# Is a power surge coming through my speakers??!!



## ndurantz (Aug 10, 2008)

Twice now when I have used the universal remote to shut off the TV, receiver and my HDDVD/Blu-ray player simultaneously, I hear what I believe to be a power surge audibly over my speakers.

It sounds exactly like when "Boo" in _Monsters, Inc_. laughs and causes the blackout (if you don't know what scene I am talking about, do yourself a favor and rent _Monsters, Inc_. on Blu-ray - it is a brilliant film IMO).

I am freaked out that something is terribly wrong with my system and I am putting all my components in danger of being "fried." I do have everything hooked up through a Monster Cable surge protector, including the coax from the antenna.

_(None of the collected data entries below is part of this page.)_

/-! ### The Inlets -/

/-- The Inlets' rows (R411, R414, R421 to R425, R430, R433, R464, R365, R371): a frame that passes the MAC is answered where it is
an ARP request, a Neighbour Solicitation, an echo request or a PROBE, and goes to admission where it is a CHUNK or a SHARE; a chunk
or a batch whose turn it is is served by the first row that fits; a slot context is set up; a port's link is followed; a
second's counts are reported and start anew; the frame that has waited longest is refused; a frame with a codeword that RS-FEC could
not correct is counted and dropped. Choices of the model: log entries 16, 31, 54, 66 and 69. -/
def Obligations.InletRowsRun : Prop :=
  ∀ (q : Fin 4) (s : State),
    (∀ f e n, (s.port q).link = 2 → s.l2Ok q f true = some e →
      let t := (((s.updPort q (portNow s.second)).count .inlRxFrames q 1).count .inlRxBytes q f.length).retryCredits.bump .inlFec q 31 0 n
      let u := t.updPort q fun p => { p with taken := p.taken + 1 }
      (t.port q).taken < 100000000 →
      (∀ r, s.rxKind q e = (.arp, r) →
        exec (.arpRequest q f (some n)) s = .next { (u.frameOut q r).after with pending := s.pending }) ∧
      (∀ r, s.rxKind q e = (.nd, r) →
        exec (.neighborSolicitation q f (some n)) s = .next { (u.frameOut q r).after with pending := s.pending }) ∧
      (∀ r, s.rxKind q e = (.echo, r) →
        exec (.echoRequest q f (some n)) s = .next { (u.direct q r).after with pending := s.pending }) ∧
      (∀ r a v, s.rxKind q e = (.vezil, r) → u.udpIn q e = some (a, v) → vfOk [1, 2, 5] v = true →
        exec (.frameReceive q f (some n)) s =
          .next { (if vfType v = 5 then u.probe q a v
            else u.admitFrame { port := q, ctx := 0, slot := 0, share := false, bytes := v, len := f.length, addr := a } none).after with
            pending := s.pending })) ∧
    (∀ f, (s.port q).link = 2 →
      exec (.frameReceive q f none) s =
        .next { (((((s.updPort q (portNow s.second)).count .inlRxFrames q 1).count .inlRxBytes q f.length).retryCredits.bump .inlFec q
          63 32 1).bump .inlDrop q 63 48 1).after with pending := s.pending }) ∧
    (∀ id f tally, s.frameOf id = some f → f.share = false → s.frameTurn f = true → s.sameHarvest f = true →
      ctxLive (s.ctx f.ctx).st = true → tallyOk (s.ctx f.ctx) f.slot tally = false →
      exec (.chunkServe id tally) s =
        .next { (((s.fatalVoid f.ctx 5 0 f.slot).frameRefuse f .late .none).frameDone f).after with pending := s.pending }) ∧
    (∀ id f tally, s.frameOf id = some f → f.share = false → s.frameTurn f = true →
      (s.sameHarvest f && ctxLive (s.ctx f.ctx).st && !tallyOk (s.ctx f.ctx) f.slot tally) = false →
      let s1 := if s.sameHarvest f then s.tallyRead f.ctx f.slot tally fun t => t else s
      (∀ st h, s1.chunkRows f = .refuse st h →
        exec (.chunkServe id tally) s = .next { ((s1.frameRefuse f st h).frameDone f).after with pending := s.pending }) ∧
      (∀ m, s1.chunkRows f = .resend m →
        exec (.chunkServe id tally) s =
          .next { (((s1.updCtx f.ctx fun x => { x with receiptsSent := satAdd 32 x.receiptsSent 1 }).frameReply f
            (receiptOf (s.ctx f.ctx) f.slot (vfTag f.bytes) m)).frameDone f).after with pending := s.pending }) ∧
      (∀ k n, s1.chunkRows f = .open_ k n →
        exec (.chunkServe id tally) s =
          .next { (match Crypto.gcmOpen k (Crypto.hpkeNonce n (vfChunk f.bytes)) (hvId (s.ctx f.ctx) ++ beBytes 4 f.slot ++
              [BitVec.ofNat 8 (partByte (s.ctx f.ctx))] ++ beBytes 4 (vfChunk f.bytes)) (vfCipher f.bytes) with
            | none => (s1.frameRefuse f .authFail .none).frameDone f
            | some pt => s1.chunkOpened f pt).after with pending := s.pending }) ∧
      (s.chunkRows f = .setup → s.keyhold.keyreg.holder = none →
        exec (.slotContextSetup id) s =
          .next { (match s.hpkeAuth (vfEnc f.bytes) (rosterAuthPk (s.ctx f.ctx) f.slot) (ascii "VZ contrib" ++ hvId (s.ctx f.ctx) ++
              beBytes 4 f.slot ++ [BitVec.ofNat 8 (partByte (s.ctx f.ctx))] ++ beBytes 4 (partChunks (s.ctx f.ctx))) with
            | none => s
            | some h =>
              { (s.count .khdCurve 0 2) with inlets := { s.inlets with frames := s.inlets.frames.map fun (g : Frame) => if g.id == f.id then
                { g with hpke := some (h.key, h.baseNonce, Crypto.hpkeExport h (ascii "VZ receipt") 32) } else g } }).after with
            pending := s.pending })) ∧
    (∀ id f tally, s.frameOf id = some f → f.share = true → s.frameTurn f = true →
      (∀ st h, s.batchFail f = some (st, h) →
        exec (.shareBatchServe id tally) s = .next { ((s.frameRefuse f st h).frameDone f).after with pending := s.pending }) ∧
      (∀ k n r pt, s.batchFail f = none → f.hpke = some (k, n, r) →
        Crypto.gcmOpen k (Crypto.hpkeNonce n 0) [] (vfCipher f.bytes) = some pt → pt.length % 56 = 0 → 56 ≤ pt.length →
        pt.length ≤ 7168 →
        (tallyOk (s.ctx f.ctx) f.slot tally = false →
          exec (.shareBatchServe id tally) s =
            .next { (((s.fatalVoid f.ctx 5 0 f.slot).frameRefuse f .late .none).frameDone f).after with pending := s.pending }) ∧
        (tallyOk (s.ctx f.ctx) f.slot tally = true → exec (.shareBatchServe id tally) s =
          .next { (let t := s.takeShares f.ctx f.slot tally (chunksOf 56 (pt.length / 56) pt) 0 0
            (t.2.frameReply f (receiptFrame 3 0 f.slot (t.1.1 * 65536 + t.1.2) (vfTag f.bytes) (vfHid f.bytes)
              (List.replicate 16 0))).frameDone f).after with pending := s.pending }))) ∧
    (∀ st : Fin 3, (s.port q).loopbackFail = false → bitOf (s.reg .inlPctl q) 0 = true → 9 ≤ s.dev.bootStep → st.val ≠ (s.port q).link →
      exec (.inletLinkState q st) s =
        .next { (let t := (s.updPort q fun p => { p with link := st, waiting := if st.val = 2 then p.waiting else [] }).linkStateEvent 0 q st
          if st.val = 2 then t.announce q else t).after with pending := s.pending }) ∧
    (exec .statsSecond s = .next { s.statsSecond.after with pending := s.pending } ∧
      (∀ c, s.second ≠ s.inlets.statsAt → c < 4 → c < s.ctxs.length → ctxLive (s.ctx c).st = true →
        (s.statsSecond.ctx c).refusals = List.replicate 7 0 ∧ (s.statsSecond.ctx c).receiptsSent = 0)) ∧
    (∀ f l, (s.retryCredits.port q).waiting = f :: l →
      exec (.enqueueWaitExpire ⟨q.val, by omega⟩) s =
        .next { (((s.retryCredits.updPort q fun p => { p with waiting := l }).refuseEarly f (some f.ctx) .busy
          .base).retryCredits).after with pending := s.pending })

Thoughts or helpful hints for trouble-shooting would be greatly appreciated. Have a great Friday!!


----------



## Dave Upton (Aug 4, 2009)

I would ensure that the receiver is shut off before any other component - often these 'burps' are audible when a component sends some sort of signal blip to your amp as it shuts down. Simply modifying the sequence should resolve this.


----------



## Syd26147 (Jul 4, 2008)

I also follow the last on/first off rule with all amps ( home and Pro Sound ).
Some line level devices are very bad at generating on/off transients that will get amplified otherwise.

Syd


----------



## ndurantz (Aug 10, 2008)

Syd26147 said:


> I also follow the last on/first off rule with all amps ( home and Pro Sound ).
> Some line level devices are very bad at generating on/off transients that will get amplified otherwise.
> 
> Syd


To make sure I understand, the reciever should be the first powered on and the last powered off in the sequence, which will not allow me to hear the "surge."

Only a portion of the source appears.